Les estimations montrent qu’avant la guerre, environ 36 % de la population vivait sous le seuil de pauvreté. Ce chiffre avoisine désormais les 40 %. Cette augmentation, qui touche plusieurs millions de personnes, ne constitue pas un simple changement statistique ; elle témoigne de la chute généralisée de la classe moyenne sous le seuil de pauvreté.

Parallèlement, les déplacements de population et la destruction de logements ont aggravé les conditions de vie. Des milliers de personnes ont été contraintes de quitter leur domicile et l’accès aux services essentiels, tels que l’éducation et la santé, a été perturbé. Cette situation renforce un cycle de pauvreté et d’inégalités dont il sera extrêmement difficile de sortir.

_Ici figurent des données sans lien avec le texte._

/-- R104, R107, R108, R110: a matrix instruction over signed INT8 operands that starts an accumulation leaves in every cell of the
output tile the exact sum of the products of its row of A and its column of B. One whose reduction length is 0 is an instruction
error of code 1 and computes nothing. -/
def Obligations.MatrixTileSumsExactly : Prop :=
  ∀ (s : State) (n : Fin 16) (op : MatrixOp) (i : Fin 128) (j : Fin 64), op.fa = .int8 → op.fb = .int8 →
    (matrixError op 0 = 0 → op.first = true → op.last = false → op.signedA = true → op.signedB = true →
      Completes (.matrixInstruction n op) s fun t =>
        ((t.churn n).cell (64 * i + j) .exact).acc =
          ((upTo op.k).map fun x => sgn 8 (s.lsElem n (op.aBase + i * op.aPitch) 8 x) * sgn 8 (s.lsElem n (op.bBase + j * op.bPitch) 8 x)).sum ∧
        (t.churn n).reduced = op.k ∧ (t.churn n).rf = (s.churn n).rf ∧ (t.churn n).latch = (s.churn n).latch ∧
        KeepsFields s t [] ∧ t.rest = { s.rest with churns := t.churns, jobs := t.jobs }) ∧
    (op.k = 0 → op.first = true → s.resident n = none →
      Completes (.matrixInstruction n op) s fun t =>
        t.rd .CHN_ERR_CODE n = 1 ∧ t.flag .CHN_EXC_KLIM n = true ∧
        KeepsFields s t [(.CHN_ERR_CODE, n), (.CHN_ERR_COUNT, n), (.CHN_EXC_KLIM, n)] ∧ t.rest = s.rest)

/-- R120 to R123, R122: a vector instruction acts on the gang's lanes that take part. An integer addition leaves its sum modulo 2^32 in the
destination of each such lane and no other register changed; a store writes the lane's four bytes and no other byte. A
gang that arrives at its group's barrier waits there, and runs no instruction, until every gang of the group has arrived; then all of
them leave it. R303: an augmentation whose operation list holds a code that no operation has is an instruction error of code 7. -/
def Obligations.VectorLanesAndBarriers : Prop :=
  ∀ (s : State) (n : Fin 16) (op : VectorOp) (l : Fin 64) (key : Nat) (g : GangAt) (a : AugOp),
    let regs := s.regsOn n op
    ((Instr.vectorInstruction n op).wf = true → s.gangReady n op = true → s.vectorError n op = 0 →
      (op.op = .iadd →
        Completes (.vectorInstruction n op) s fun t =>
          let at_ := fun r => regKey l op.gang regs r
          ((l : Nat) ∈ s.activeLanes n op →
            (t.churn n).reg (at_ op.d) = wrap 32 ((s.churn n).reg (at_ op.a) + (s.churn n).reg (at_ op.b))) ∧
          ((∀ k ∈ s.activeLanes n op, key ≠ regKey k op.gang regs op.d) → (t.churn n).reg key = (s.churn n).reg key) ∧
          KeepsFields s t [] ∧ t.rest = { s.rest with churns := t.churns, jobs := t.jobs }) ∧
      (op.op = .store → s.activeLanes n op = [(l : Nat)] →
        Completes (.vectorInstruction n op) s fun t =>
          let a := lsOf n + laneAddr (s.churn n) op regs l
          t.leRead a 4 = wrap 32 ((s.churn n).reg (regKey l op.gang regs op.b)) ∧ KeepsBytes s t a 4 ∧ t.churn n = s.churn n ∧
          KeepsFields s t [] ∧ t.rest = { s.rest with mem := t.mem, churns := t.churns, jobs := t.jobs }) ∧
      (op.op = .augment a → s.augError n a = 7 → s.resident n = none →
        Completes (.vectorInstruction n op) s fun t =>
          t.rd .CHN_ERR_CODE n = 7 ∧ KeepsFields s t [(.CHN_ERR_CODE, n), (.CHN_ERR_COUNT, n)] ∧ t.rest = s.rest)) ∧
    ((s.churn n).barrier.contains op.gang = true →
      Completes (.vectorInstruction n op) s fun t => KeepsFields s t [] ∧ t.rest = s.rest) ∧
    (g.gang < 256 →
      let group := s.groupOn n g.gang g.thread
      Completes (.groupBarrier n g) s fun t =>
        (if group.all (fun k => k == g.gang || (s.churn n).barrier.contains k) then
            (t.churn n).barrier.all (fun k => !group.contains k) = true
          else (t.churn n).barrier.contains g.gang = true) ∧
        (∀ k ∈ (s.churn n).barrier, k ∉ group → k ∈ (t.churn n).barrier) ∧
        KeepsFields s t [] ∧ t.rest = { s.rest with churns := t.churns })
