-- ==== Sys2Proof/Laws/State.lean ====
section
/-! SUPPORT. What each update of the state leaves alone: one lemma for each update and each field of `Dev`, true by the update's
definition, and the reads of register fields after each update. Later proofs cite these and unfold no update. -/

namespace Sys2Proof.Machine

open Sys2Proof

section
variable (s : Dev)
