/-! ### Dma -/

@[simp] theorem Dev.noteSkim_mem (s : Dev) (n : Nat) (op : DmaOp) (l : List Nat) : (s.noteSkim n op l).mem = s.mem := by
  unfold Dev.noteSkim
  dsimp only
  split
  · rfl
  · exact (raiseExc_mem ..).trans (foldl_mem (fun d _ => d.countOd_mem _ _ _) _ _)

@[simp] theorem Dev.touchAll_mem (s : Dev) (n : Nat) (op : DmaOp) : (s.touchAll n op).mem = s.mem := by simp [Dev.touchAll]

/-! ### Fires -/

@[simp] theorem Dev.joinRuns_mem (s : Dev) (a b : Nat) : (s.joinRuns a b).mem = s.mem := by simp [Dev.joinRuns]

@[simp] theorem Dev.setRunOff_mem (s : Dev) (r edge : Nat) : (s.setRunOff r edge).mem = s.mem := by simp [Dev.setRunOff]

@[simp] theorem Dev.addFire_mem (s : Dev) (f : Fire) : (s.addFire f).mem = s.mem := by
  unfold Dev.addFire
  dsimp only
  generalize s.fires.filter (fun (g : Fire) => g.out == f.out && g.offEdge.isNone && f.touches g) = near
  cases near with
  | nil => rfl
  | cons g rest => exact foldl_mem (fun d (h : Fire) => d.joinRuns_mem g.run h.run) _ _

@[simp] theorem Dev.ownRun_mem (s : Dev) (l : List Fire) : (s.ownRun l).mem = s.mem := by simp [Dev.ownRun]

@[simp] theorem Dev.dropFire_mem (s : Dev) (f : Fire) : (s.dropFire f).mem = s.mem := by
  unfold Dev.dropFire
  dsimp only
  split
  · rfl
  · exact foldl_mem (fun d l => d.ownRun_mem l) _ _

@[simp] theorem Dev.missOn_mem (s : Dev) (f : Fire) : (s.missOn f).mem = s.mem := by simp [Dev.missOn]

@[simp] theorem Dev.fillQueue_mem (s : Dev) : s.fillQueue.mem = s.mem := by simp [Dev.fillQueue]

@[simp] theorem Dev.commitTick_mem (s : Dev) (edge : Nat) (level : Bool) (o : Nat) : (s.commitTick edge level o).mem = s.mem :=
  by simp [Dev.commitTick]

@[simp] theorem Dev.commitOff_mem (s : Dev) (r o edge : Nat) : (s.commitOff r o edge).mem = s.mem := by simp [Dev.commitOff]

@[simp] theorem Dev.lateOff_mem (s : Dev) (o : Nat) : (s.lateOff o).mem = s.mem := by simp [Dev.lateOff]

@[simp] theorem Dev.noteBehind_mem (s : Dev) (r n : Nat) : (s.noteBehind r n).mem = s.mem := by
  unfold Dev.noteBehind
  split <;> simp

@[simp] theorem Dev.withhold_mem (s : Dev) (r n : Nat) : (s.withhold r n).mem = s.mem := by
  unfold Dev.withhold
  dsimp only
  repeat' split
  all_goals simp

@[simp] theorem Dev.closeTimedRun_mem (s : Dev) (f : Fire) : (s.closeTimedRun f).mem = s.mem := by
  unfold Dev.closeTimedRun
  dsimp only
  repeat' split
  all_goals simp

@[simp] theorem Dev.evalOn_mem (s : Dev) (f : Fire) : (s.evalOn f).mem = s.mem := by
  unfold Dev.evalOn
  split <;> simp

@[simp] theorem Dev.evalOff_mem (s : Dev) (f : Fire) : (s.evalOff f).mem = s.mem := by
  unfold Dev.evalOff
  dsimp only
  repeat' split
  all_goals simp

@[simp] theorem Dev.evalEvent_mem (s : Dev) (ev : Fire × Bool) : (s.evalEvent ev).mem = s.mem := by
  unfold Dev.evalEvent
  split <;> simp

@[simp] theorem Dev.forceOff_mem (s : Dev) (r : Nat × Nat × Nat) : (s.forceOff r).mem = s.mem := by simp [Dev.forceOff]

@[simp] theorem Dev.releaseOff_mem (s : Dev) (r : Nat × Nat) : (s.releaseOff r).mem = s.mem := by simp [Dev.releaseOff]

@[simp] theorem Dev.disarmEntries_mem (s : Dev) : s.disarmEntries.mem = s.mem := by simp [Dev.disarmEntries]
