-- ==== Sys2Proof/Machine/Send.lean ====
section
/-! DEFINITION. The send commands (41_pulse_transmitter.md R261 to R263); every VARIANT accepts them (42_switch_handle.md R314). -/

namespace Sys2Proof.Machine

/-- SEND_TRISTATE (R261): Err(DBUF_RANGE) where the string has no NUL inside the data buffer. -/
def execSendTristate (s : State) : Result :=
  .next (s.withInst
    (match strAt s.params.dbufSize s.inst (argPtr s.inst .arg0) with
    | some text => emit (sendTri (snapshot s.inst) text) s.inst
    | none => raiseErr .dbufRange s.inst))

/-- SEND_BINARY_STRING (R262): Err(DBUF_RANGE) where the string has no NUL inside the data buffer. -/
def execSendBinaryString (s : State) : Result :=
  .next (s.withInst
    (match strAt s.params.dbufSize s.inst (argPtr s.inst .arg0) with
    | some text => emit (sendBin (snapshot s.inst) text) s.inst
    | none => raiseErr .dbufRange s.inst))

/-- SEND_BYTES (R263): n ≤ 0 does nothing and checks nothing; Err(DBUF_RANGE) where the bytes pass the end of the data buffer. -/
def execSendBytes (s : State) : Result :=
  .next (s.withInst
    (if argInt s.inst .arg1 ≤ 0 then s.inst
    else
      match memRead s.params.dbufSize s.inst (argPtr s.inst .arg0) (argInt s.inst .arg1).toNat with
      | some bytes => emit (repeatFrame (snapshot s.inst) ((bytesToBits bytes).map (binPulses (snapshot s.inst))).flatten) s.inst
      | none => raiseErr .dbufRange s.inst))

end Sys2Proof.Machine
end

L’inflation alimentaire a également joué un rôle déterminant, constituant l’un des principaux facteurs de pression. La hausse des prix alimentaires, qui a un effet régressif, a frappé de plein fouet les ménages à faibles revenus. Dans ce contexte, la sécurité alimentaire est devenue un enjeu majeur.

Recul du développement humain

La guerre a non seulement freiné l’activité économique, mais aussi les indicateurs de développement humain. La baisse du revenu par habitant, les perturbations du système éducatif et la pression exercée sur le système de santé sont les trois principales dimensions de ce recul.

La destruction des écoles et la fermeture des centres éducatifs ont perturbé le processus d’apprentissage. Cette perturbation aura des conséquences à long terme sur le capital humain. Une baisse de la qualité de l’éducation se traduira par une diminution de la productivité de la main-d’œuvre.

Dans le secteur de la santé également, les pressions se sont fortement accrues. L’augmentation du nombre de victimes et les dommages causés aux infrastructures médicales ont placé le système de santé dans une situation critique. De ce fait, l’accès aux soins est devenu limité pour une grande partie de la population.

Par ailleurs, la destruction de l’environnement et des infrastructures productives menace la sécurité des moyens de subsistance à long terme. Ensemble, ces facteurs ont fait baisser l’indice de développement humain et anéanti des années de progrès.

Une économie ravagée par la guerre et un blocage structurel

La guerre a révélé que l’économie sous le contrôle du régime iranien est non seulement fragile face aux chocs externes, mais qu’elle contribue elle-même à aggraver la crise. La forte dépendance aux revenus énergétiques, la faiblesse structurelle de la production et le manque de transparence ont rendu cette économie extrêmement vulnérable.

Les attaques contre l’industrie pétrochimique, l’une des principales sources de devises étrangères, illustrent cette vulnérabilité. Les perturbations dans ce secteur ont non seulement réduit les exportations, mais ont également provoqué une série d’arrêts de production dans les industries dépendantes.

Parallèlement, la destruction des infrastructures industrielles et les fermetures d’entreprises généralisées ont engendré une vague de chômage. Ce chômage, à son tour, a réduit la demande intérieure et accentué la récession économique.

Le secteur du tourisme, déjà particulièrement vulnérable, a subi de lourdes pertes. La baisse du nombre de voyages et la destruction des infrastructures l’ont mené au bord de l’effondrement.

Globalement, au lendemain de cette guerre, l’économie iranienne est entrée dans une phase d’effondrement structurel, une phase où même un retour à la situation antérieure est fortement compromis.